Sarah invented what she calls the “Wonderbag,” a large plump fiber container filled with styrene. Styrene is notorious for its bad properties, but Sarah’s repurposing of styrene keeps it from going to the landfill where, uncovered and unbagged, it offers far more potential for danger than when sewn up in a cloth bag. Too, the bags are sewn by African women, providing employment.  Saving firewood also saves trees, a major issue in all third-world locales.

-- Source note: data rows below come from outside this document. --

-- ==== Sys2Proof/Machine/State.lean ====
section
/-! DEFINITION. The state of the unit as plain data: the register file with every register of the manual's register
maps, memory, and everything the manual gives its engines to hold, in the manual's own blocks. Arrays are tables
(`Tbl`): a list of numbered entries, strictly rising, in which an entry equal to its default is not listed. -/

namespace Sys2Proof.Machine

/-- A table: entries by number, strictly rising, none equal to its default. -/
abbrev Tbl (α : Type) := List (Nat × α)

/-- Memory: bytes by 48-bit global address, strictly rising, no byte 0 listed (every byte of the banks and of far
memory is 0 after power-on, 18 R544). -/
abbrev Mem := List Host.Cell

/-- Why a step can stop with a fault. No command of the unit stops the machine: failures are completion statuses,
recorded core faults, event records and status bits, all of them next states. -/
inductive Fault where
  /-- Raised by no command (safe: a closed type with a name for the case that cannot arise). -/
  | none
  deriving DecidableEq, Repr

/-- Why a step can be refused. -/
inductive Refusal where
  /-- The command's arm is not written yet; raised by Dispatch alone. Safe: the machine stops. -/
  | notModelled (mnemonic : String)
  deriving DecidableEq, Repr

/-- A raise of an event source on its way to the controller (15 R486), with the grain of each domain at that moment
(0xFFFF_FFFF where the domain is OFF, R501). -/
structure Raise where
  src : Nat
  obj : BitVec 16
  info : BitVec 40
  grains : List Word
  deriving DecidableEq, Repr

/-- Rate domain (02): the 64-bit counter, the unit time of its last boundary, the grain of its last fabric grain start
(`fabOn`: one has come; `fabDue`: that of the current grain is to come), and, of the chain MARKs it follows (12 R401): how many
in a row agree, up to 16, the grain of the last, where it places that grain's boundary in ns of the reference, and the
boundaries of this domain since it came. -/
structure Dom where
  cnt : DWord
  btime : DWord
  fab : DWord
  fabOn : Bool
  fabDue : Bool
  marks : Nat
  markGrain : DWord
  markAt : Int
  quiet : Nat
  /-- The counter took a step forwards at the last boundary: commits that it passed over wait for the next one (02 R46). -/
  stepped : Bool
  deriving DecidableEq, Repr

/-- A segment register: the selector's index and the cached descriptor with its GEN (06 R189, R210, R213). -/
structure Seg where
  idx : BitVec 7
  desc : BitVec 128
  loaded : Bool
  deriving DecidableEq, Repr

/-- What a result in flight writes (09 R304). `v` carries the lanes it writes, `flg` the FLG bits it names. -/
inductive Tgt where
  | s (n : BitVec 6)
  | a (n : BitVec 4)
  | v (n : BitVec 5) (lanes : BitVec 16)
  | p (n : BitVec 3)
  | flg (bits : Word)
  | lc (n : BitVec 2)
  | ls (n : BitVec 2)
  | le (n : BitVec 2)
  | seg (n : BitVec 3)
  deriving DecidableEq, Repr

/-- A result in flight: its write point in counted bundles, the bundle and slot that made it (R194, R304, R305). -/
structure PW where
  due : Nat
  bundle : Nat
  slot : Nat
  tgt : Tgt
  val : BitVec 512
  deriving DecidableEq, Repr

/-- The accumulator changes of 08 R282. -/
inductive AccFn where
  | mac
  | msu
  | maci
  | load (sh : BitVec 7)
  | clear
  deriving DecidableEq, Repr

/-- An accumulator change in flight (08 R283): seen by VACX from bundle `due` on. -/
structure AccChg where
  due : Nat
  bundle : Nat
  slot : Nat
  n : BitVec 2
  fn : AccFn
  x : BitVec 512
  y : BitVec 512
  lanes : BitVec 16
  deriving DecidableEq, Repr

/-- A store of 1, 2, 4 or 8 bytes (07 R245), or of one vector element. -/
structure StPart where
  addr : Nat
  size : Nat
  data : DWord
  deriving DecidableEq, Repr

/-- One store-buffer entry (09 R319): the stores of one port access in the order they are made, whether it goes to a
control register, the grain whose tally digest it enters (12 R412), and the bundle that made it (a load never sees a store
of its own bundle). -/
structure SbEntry where
  parts : List StPart
  ctl : Bool
  digGrain : Nat
  bundle : Nat
  deriving DecidableEq, Repr

/-- Where one loaded element goes: a scalar register, a pair, lanes of a vector, the target of a RET (07 R225). -/
inductive LdDest where
  | s (n : BitVec 6) (bits : Nat) (signed : Bool)
  | pair (n : BitVec 6)
  | lanes (n : BitVec 5) (m : BitVec 16)
  | ret
  deriving DecidableEq, Repr

/-- One element of a load: its address, size, destination, and its data once it has been read. -/
structure Elem where
  addr : Nat
  size : Nat
  dst : LdDest
  data : Option DWord
  deriving DecidableEq, Repr

/-- A load for which the core is stalled (09 R314, R316, R318, R321): its elements, the far lines still to fill, the write
point of its results; `ldx`: it sets the reservation (07 R267). -/
structure LoadJob where
  due : Nat
  bundle : Nat
  slot : Nat
  elems : List Elem
  lines : List Nat
  ldx : Bool
  deriving DecidableEq, Repr

/-- A whole-core stall that lasts until the store buffer is empty (07 R263, R264, R267); an STX keeps RT as it stood when
its bundle issued (06 R222), and the write point of its status. -/
inductive Drain where
  | none
  | fence
  | isync
  | stx (x : LArgs) (addr : Nat) (due : Nat) (data : Word)
  deriving DecidableEq, Repr

/-- What runs on a core (15 R491, R493). -/
inductive Prog where
  | none
  | grain
  | event
  deriving DecidableEq, Repr

/-- A LOCK sequence (07 R265): the bank, its first and last bundle, whether the lock was taken. -/
structure LockSt where
  bank : Nat
  first : Nat
  last : Nat
  taken : Bool
  deriving DecidableEq, Repr

/-- A LOCK that waits for another core's sequence (07 R265). -/
structure LockWait where
  rt : BitVec 6
  addr : Nat
  n : Nat
  bundle : Nat
  slot : Nat
  deriving DecidableEq, Repr

/-- A monitor request whose answer waits for a core (19 R563): HALT, STEP or FEED; `fault`: its bundle faulted (R573). -/
structure MonPend where
  ch : MonChan
  op : Byte
  tag : Byte
  fault : Bool
  deriving DecidableEq, Repr

/-- A bundle in the fetch path (07 R264): its offset, its parcels, and whether a word of it held an uncorrectable error. -/
structure FBundle where
  off : Nat
  ue : Bool
  parcels : List (BitVec 16)
  deriving DecidableEq, Repr

/-- A grain core (06, 07, 09). -/
structure Core where
  s : Tbl Word
  a : Tbl Word
  v : Tbl (BitVec 512)
  p : Tbl DWord
  va : Tbl (BitVec 1152)
  lc : Tbl Word
  ls : Tbl Word
  le : Tbl Word
  flg : Word
  pc : Word
  gsn : Word
  segs : Tbl Seg
  code : Seg
  /-- Program kind running; WAIT issued; halted; reset in progress. -/
  prog : Prog
  waiting : Bool
  halted : Bool
  resetting : Bool
  /-- The full number of the grain whose program runs or last ran. -/
  grain : DWord
  /-- The core owes its program of the bench's grain and waits for its trigger (02 R57). -/
  trigWait : Bool
  /-- A trigger write completed in the window while the core still ran (02 R65). -/
  trigHit : Bool
  /-- CORE_TRIG_LATEST passed while the core still ran (02 R65). -/
  trigPast : Bool
  /-- The deadline of the current grain has been missed under FINISH (02 R65). -/
  missed : Bool
  /-- An ABANDON that waits for a stall or a LOCK sequence to end (02 R64, 07 R266). -/
  dlPend : Bool
  /-- A halt on its way, with its cause: 0 HALT, 1 BRK, 2 fault, 3 STEP complete (19 R569). -/
  haltPend : Option (BitVec 2)
  /-- After a RESUME the program has no deadline until the next grain start (19 R571). -/
  noDl : Bool
  /-- Bundles that a STEP has still to issue, and the monitor request that this core will answer (19 R572). -/
  steps : Nat
  mon : Option MonPend
  /-- Grain registers in effect (02 R61). -/
  gctl : Word
  gentry : Word
  gdl : Word
  trig : Word
  tlatest : Word
  /-- Counted bundles, results and accumulator changes in flight (09 R303-R306). -/
  t : Nat
  pws : List PW
  accs : List AccChg
  /-- Store buffer, and the entries of a store that waits for room (09 R319, R320). -/
  sb : List SbEntry
  sbWait : List SbEntry
  jobs : List LoadJob
  drain : Drain
  /-- The loads whose port A reads were made in the cycle of the bundle at E1: a port B write of that cycle can still tear
  them (05 R167). -/
  reads : List LoadJob
  /-- The bundle at E1 holds a store after its L0 slot: an STX waits for it too (09 R309). -/
  ownStore : Bool
  /-- Far lines whose fills lookups in D have started with `CORE_CFGACT.WCF` = 1, for the predicted or a wrong path (09
  R311, R316). -/
  early : List Nat
  /-- The reservation: a line number, address / 64 (07 R267). -/
  res : Option Nat
  locks : List LockSt
  lockWait : Option LockWait
  /-- Branch history and counters (07 R258). -/
  ghr : BitVec 12
  pht : Tbl (BitVec 2)
  /-- The fetch path: bundles fetched ahead of issue (07 R264). -/
  fpath : List FBundle
  /-- Offset of the bundle at E1 and of the bundle after it in sequence. -/
  bpc : Word
  npc : Word
  /-- A transfer's delay slot comes next: whether it is taken, and its target; `annul`: it is squashed (07 R256). -/
  dslot : Option (Bool × Word)
  annul : Bool
  /-- The transfer whose delay slot is the bundle at E1: taken or not, and its target; the pc came from a register
  transfer (07 R255). -/
  ds : Option (Bool × Word)
  regTgt : Bool
  /-- The operations of the bundle at E1 have no effect: it was squashed, or it faulted (R228, R256). -/
  squash : Bool
  /-- The bundle at the pc was halted on by BRK; the bundle at E1 is that one, in which BRK acts as NOP (19 R570). -/
  brkSkip : Bool
  brkNop : Bool
  /-- Tally digests by grain (12 R412). -/
  digs : Tbl Word
  deriving DecidableEq, Repr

Sarah says the Wonderbag idea came to her during a severe blackout in Johannesburg in 2008. Realizing how much the poor people of her region would suffer in this emergency, she resolved to help solve their cooking problems. Here is the story of the early Wonderbag invention, from their website:

“Sarah brought her first bag to a grandmother she knew who cared for nine orphans. The woman earned a meager living selling food that she cooked all day over a wood fire but still struggled to meet her family’s basic needs. The tarpaulin where they lived was always full of smoke. The kids weren’t in school, because they had to spend their days gathering firewood. ‘I said to her, “I’ll live with you while we see whether this works.” But she got the idea right away,’ says Sarah. “Their lives were completely changed. Within three months, the children only needed to gather firewood once a week, and they were all in school. They had money for shoes. It was a catalyst out of poverty for them.”

Sarah’s Wonderbag, made of colorful African batik materials, is now available for online sales here in the US. It’s so simple to use that even a husband could do it, and it would be a blessing for a very impatient prone-to-burn-things wife (not that I know anyone who fits that description…).

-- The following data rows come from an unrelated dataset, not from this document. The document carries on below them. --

/-- The entry of a tag emptied (R68). -/
def Egr.take (e : Egr) (tag : BitVec 16) : Egr :=
  if tag.getLsbD 0 then { e with odd := none } else { e with even := none }

/-- What a load sends: the sample, whether a fallback applied, and whether it is the late word (R69). -/
structure Sent where
  val : Word
  fell : Bool
  late : Bool
  deriving DecidableEq, Repr

/-- A load with the tag expected, a policy FB, and the twin's word for it (R69). -/
def Egr.load (e : Egr) (tag : BitVec 16) (fb : Nat) (twin : Option Word) : Egr × Sent :=
  let lateWord := match e.late with | some t => if fb = 3 then (e.peek t).map (fun v => (t, v)) else none | none => none
  match lateWord with
  | some (t, v) => ({ ((e.take t).take tag) with last := v, late := none }, ⟨v, true, true⟩)
  | none =>
    match e.peek tag with
    | some v => ({ (e.take tag) with last := v, late := none }, ⟨v, false, false⟩)
    | none =>
      let v := if fb = 1 then 0 else if fb = 2 then twin.getD e.last else e.last
      ({ e with last := v, late := if fb = 3 then some tag else none }, ⟨v, true, false⟩)

/-- The egress register of a lane's slot. -/
def egrKey (lane slot : Nat) : Nat := lane * 32 + slot
def State.egrOf (s : State) (lane slot : Nat) : Egr := tget Egr.init s.egr (egrKey lane slot)
def State.setEgr (s : State) (lane slot : Nat) (e : Egr) : State :=
  { s with egr := tset Egr.init s.egr (egrKey lane slot) e }

/-- The twin's word for a channel and tag, from the twin store of a member (R69, 12 R411). -/
def State.twinWord (s : State) (lane slot : Nat) (tag : BitVec 16) : Option Word :=
  if s.paired then (tget Egr.init s.twin.store (egrKey lane slot)).peek tag else none

/-- A word is delivered to an egress register (R68); on a TWIN lane a member sends it to its twin (12 R411). -/
def State.egrDeliver (s : State) (lane slot : Nat) (tag : BitVec 16) (v : Word) : State :=
  let s1 := s.setEgr lane slot ((s.egrOf lane slot).put tag v)
  if s.paired && s.laneCodeNow lane == 1 then
    s1.sendTally (.tsamp [⟨v, tag, Fin.ofNat 1024 lane, Fin.ofNat 32 slot⟩])
  else s1

/-! ## Slots -/

/-- An input slot's word (R94): `raw` holds the slot's bits. -/
def slotIn (raw : Word) (width : Nat) (just : Bool) : Word :=
  let x := raw.toNat % 2 ^ width
  if just then BitVec.ofInt 32 (sgn x width) else BitVec.ofNat 32 (x * 2 ^ (32 - width))

/-- The bits an output slot sends of a word (R94). -/
def slotOut (v : Word) (width : Nat) (just : Bool) : Word :=
  BitVec.ofNat 32 (if just then v.toNat % 2 ^ width else v.toNat / 2 ^ (32 - width))

/-- A DIRECT path's word (R113): the product with GAIN, rounded half upwards, saturated; and whether it saturated. -/
def directGain (v : Word) (gain : Nat) : Word × Bool :=
  let x := (v.toInt * sgn gain 16 + 2 ^ 12) / 2 ^ 13
  (BitVec.ofInt 32 (satI x 32), satI x 32 != x)

/-- One entry's action on a completed input slot (R104, R113, R116). -/
def State.slotAct (s : State) (g lane slot : Nat) (raw stamp : Word) (e : Nat) : State :=
  let k := 8 * g + lane / 8
  let w := s.cgWidth k
  if smOp e = 1 then
    (smCover (s.smSlots g (s.groupPage k)) e).foldl (init := s) fun s x =>
      if x.1 = lane ∧ x.2.1 = slot then
        s.offer g ⟨x.2.2 * 4, slotIn raw w (smJust e), if smTs e then some stamp else none⟩
      else s
  else if smOp e = 3 ∧ smLane e = lane ∧ smSlot e = slot then
    let r := if smMute e then (0, false) else directGain (slotIn raw w false) (bitsAt e 0 16)
    let s1 := if r.2 then s.count (A.pgSatcnt g) 0 32 else s
    s1.egrDeliver (64 * g + smOlane e) (smOslot e) ((s.dom (s.cgDom k)).cnt.setWidth 16) r.1
  else s

/-- Unit time at a port clock edge (R116): cycle `edge`, 0 to 399, of 2.5 ns in the µs that unit time stands at. DESIGN
CHOICE: half a ns is cut off (log entry 135). -/
def State.edgeTime (s : State) (edge : Fin 400) : Word := BitVec.ofNat 32 (s.utime + edge.val * 5 / 2)

/-- SLOT_RECEIVE (R104): an input slot of a frame in RUN completes with bits `raw`; the port clock sampled its last bit at
`edge`. -/
def slotReceive (lane : LaneId) (slot : SlotId) (raw : Word) (edge : Fin 400) (s : State) : State :=
  let g := lane.val / 64
  let k := lane.val / 8
  let p := s.groupPage k
  s.within (13 + g) <|
  if s.cgState k = 2 ∧ slot.val < s.cgSlots k ∧ !s.smDir g p (lane.val % 64) ∧ !s.pgFrozen g then
    let stamp := s.edgeTime edge
    (s.smEntries g p).foldl (fun s e => s.slotAct g (lane.val % 64) slot.val raw stamp e.2) s
  else s

/-- What the unit puts on CPDATA[n] (R87). -/
inductive LanePin where
  | highZ
  | low
  | data
  deriving DecidableEq, Repr

/-- CPDATA of a lane whose slots follow map page p (R87): an output lane of an enabled clock group, with the drive right,
carries data in RUN and is low otherwise; in every other case it is in high impedance. An input lane never drives. -/
def State.lanePin (s : State) (lane p : Nat) : LanePin :=
  let k := lane / 8
  if s.smDir (lane / 64) p (lane % 64) && s.cgEn k && s.driveRight lane && s.islandUp (13 + lane / 64) then
    if s.cgState k = 2 then .data else .low
  else .highZ

/-- A slot of a frame that follows page p leaves on its pin where the unit drives it (R87). -/
def State.drive (s : State) (lane slot p : Nat) (v : Word) : State :=
  if s.lanePin lane p = .data then s.emit (.lane lane slot v) else s

/-- Source 23 for a converter lane (R84). -/
def State.fellBack (s : State) (lane slot fb : Nat) (late : Bool) : State :=
  s.raise 23 lane (slot * 2 ^ 2 + fb * 2 ^ 8 + b2n late * 2 ^ 10)

/-- A word loaded on a TWIN lane is compared with the twin-store word of its tag, where that is present (12 R413). -/
def State.tally (s : State) (lane slot : Nat) (tag : BitVec 16) (v : Word) : State :=
  match s.twinWord lane slot tag with
  | some w =>
    if s.laneCode lane = 1 then
      let s1 := s.modTwin fun t => { t with compared := true }
      if w = v then s1 else s1.mismatch
    else s
  | none => s

/-- A load of an egress channel with an entry (R69, 12 R413, R417). -/
def State.egrLoad (s : State) (lane slot : Nat) (tag : BitVec 16) (fb : Nat) : State × Word :=
  let e := s.egrOf lane slot
  let tw := s.twinWord lane slot tag
  let useTwin := fun (t : State) => { t with twin := { t.twin with
    store := tset Egr.init t.twin.store (egrKey lane slot) ((tget Egr.init t.twin.store (egrKey lane slot)).take tag) } }
  if s.silent ∧ s.laneCode lane = 1 then
    let v := tw.getD e.last
    ((useTwin (s.setEgr lane slot { e with last := v })).fellBack lane slot 2 false, v)
  else
    let r := e.load tag fb tw
    let s1 := s.setEgr lane slot r.1
    if r.2.fell then
      let s2 := if r.2.late then s1.tally lane slot (e.late.getD tag) r.2.val else if fb = 2 then useTwin s1 else s1
      (s2.fellBack lane slot fb r.2.late, r.2.val)
    else (s1.tally lane slot tag r.2.val, r.2.val)

/-- EGRESS_LOAD (R69, R106): the load point of an output slot of frame `f` (R93). -/
def egressLoad (lane : LaneId) (slot : SlotId) (f : DWord) (s : State) : State :=
  let g := lane.val / 64
  let k := lane.val / 8
  let p := s.pageFor k f
  let l := lane.val % 64
  s.within (13 + g) <|
  if s.cgState k = 2 ∧ slot.val < s.cgSlots k ∧ s.smDir g p l then
    if s.pgFrozen g then s.drive lane.val slot.val p 0
    else match s.smOutEntry g p l slot.val with
      | none => s.drive lane.val slot.val p 0
      | some e =>
        let tag : BitVec 16 := (if smArrive e then f else f - 1).setWidth 16
        let r := s.egrLoad lane.val slot.val tag (smFb e)
        r.1.drive lane.val slot.val p (slotOut r.2 (s.cgWidth k) (smOp e == 2 && smJust e))
  else s

/-! ## Carriage of outbox words (R105, 04 R122) -/

/-- An entry joins the STRM frame being filled for a unit; a frame of 28 entries is sent on chain-out (12 R403). -/
def State.sendStrm (s : State) (dst : Nat) : State :=
  let es := tget [] s.chain.filling dst
  if es = [] then s
  else ({ s with chain := { s.chain with filling := tset [] s.chain.filling dst [] } }).sendOwn 1 (BitVec.ofNat 8 dst)
    (.strm es)

def State.addStrm (s : State) (dst : Nat) (x : StrmEntry) : State :=
  let es := tget [] s.chain.filling dst ++ [x]
  let s1 := { s with chain := { s.chain with filling := tset [] s.chain.filling dst es } }
  if es.length ≥ 28 then s1.sendStrm dst else s1

/-- STRM_FLUSH (12 R403): 64 cycles after its first entry a STRM frame is sent with what it holds. -/
def strmFlush (dst : BitVec 6) (s : State) : State := s.within 30 (s.sendStrm dst.toNat)

/-- A carried word reaches its egress register or stream. -/
def State.deliverWord (s : State) (x : EgrWord) : State :=
  match x.target with
  | .lane l sl => s.egrDeliver l sl x.tag x.val
  | .net i c =>
    let e := tget Egr.init s.net.egr (i * 64 + c)
    { s with net := { s.net with egr := tset Egr.init s.net.egr (i * 64 + c) (e.put x.tag x.val) } }
  | .chain i c =>
    let e := s.chEntry 1 s.chain.page i
    s.addStrm (cePeer e) ⟨x.val, x.tag, BitVec.ofNat 6 c, BitVec.ofNat 8 (ceSid e)⟩
  | .bank _ => s

/-- EGRESS_CARRY (R105): the oldest carriage of an egress wagon is read on port B and offered to the wagon, where a full
queue drops it; or the word at the head of the wagon, which waited `waited` cycles (fabric clock) for it (04 R139), is
delivered. -/
def egressCarry (w : WagonId) (ph : CarryPhase) (busy : Bool) (waited : BitVec 16) (s : State) : State :=
  s.within 12 <| match ph with
  | .offer =>
    match takeCarry (fun c => c.wagon == w.val && !carryToBank c) s.fab.carries with
    | none => s
    | some (c, rest) =>
      if s.borrowed c.src then s
      else
        let s1 := { s with fab := { s.fab with carries := rest } }
        match s1.fabRead c.src busy with
        | (s2, none) => s2
        | (s2, some v) =>
          if (s2.weq w.val).length < wagonDepth w.val then s2.setWeq w.val (s2.weq w.val ++ [⟨c.target, c.tag, v⟩])
          else s2.fabDrop w.val none
  | .deliver =>
    match s.weq w.val with
    | [] => s
    | x :: rest => ((s.setWeq w.val rest).waitMax w.val waited.toNat).deliverWord x

/-! ## The commands -/

/-- CG_ENABLE (03 R96). -/
def execCgEnable (k : GroupId) (v : Word) (s : State) : Host.Outcome State Fault Refusal := finish s (cgEnable k v s)
/-- CG_DISABLE (03 R96). -/
def execCgDisable (k : GroupId) (v : Word) (s : State) : Host.Outcome State Fault Refusal := finish s (cgDisable k v s)
/-- FRAME_MARK (03 R98). -/
def execFrameMark (k : GroupId) (m : MarkObs) (f : DWord) (s : State) : Host.Outcome State Fault Refusal :=
  finish s (frameMark k m f s)
/-- BCLK_LOSS (03 R119). -/
def execBclkLoss (k : GroupId) (s : State) : Host.Outcome State Fault Refusal := finish s (bclkLoss k s)
/-- SLOTMAP_PAGE_WRITE (03 R101). -/
def execSlotmapPageWrite (g : PortGroupId) (page : Fin 2) (word : Fin 5120) (v : Word) (s : State) :
    Host.Outcome State Fault Refusal := finish s (slotmapPageWrite g page word v s)
/-- SLOTMAP_CHANGEOVER (03 R109). -/
def execSlotmapChangeover (k : GroupId) (s : State) : Host.Outcome State Fault Refusal := finish s (slotmapChangeover k s)
/-- SLOT_RECEIVE (03 R104). -/
def execSlotReceive (lane : LaneId) (slot : SlotId) (raw : Word) (edge : Fin 400) (s : State) :
    Host.Outcome State Fault Refusal := finish s (slotReceive lane slot raw edge s)
/-- EGRESS_LOAD (02 R69). -/
def execEgressLoad (lane : LaneId) (slot : SlotId) (f : DWord) (s : State) : Host.Outcome State Fault Refusal :=
  finish s (egressLoad lane slot f s)
/-- EGRESS_CARRY (03 R105). -/
def execEgressCarry (w : WagonId) (ph : CarryPhase) (busy : Bool) (waited : BitVec 16) (s : State) :
    Host.Outcome State Fault Refusal := finish s (egressCarry w ph busy waited s)
/-- STRM_FLUSH (12 R403). -/
def execStrmFlush (dst : BitVec 6) (s : State) : Host.Outcome State Fault Refusal := finish s (strmFlush dst s)

end Sys2Proof.Machine
end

A more codified, organized, and thoroughly modern version of the haybox, also available for online sales, is the “thermal cooker.” I learned of this marvelous contraption while visiting with an Asian family who lives near us. The woman of the family showed me a well-used metal contraption that I took for a 2-gallon water jug. But when she took off the top, I saw that inside was a metal pot with its own glass lid. She told me she used it every day to cook rice for her large extended family. The method was exactly the same as for a haybox, requiring about ten minutes on high heat to bring the rice and water to a boil. She said that she had another such pot that she used for keeping food cool. Of course—the same principles apply to both heating a cooling—the vacuum. So the Chinese thermal pot is sometimes referred to as a vacuum cooker.

And she reminded me of another beauty of her thermal cooker: no burning ever, so almost no work to clean the pot once it was empty. Yes!

Many homesteaders, preppers, and generally thrifty folks are aware of haybox cooking, by whatever name. So you can look up recipes and learn more about the specifics of cooking times and proportions from those who have explored this wonderful device in all its potential avenues. For me, lentil stew is about as good as it gets, and the dense hayboxed aroma reminds me of Spain.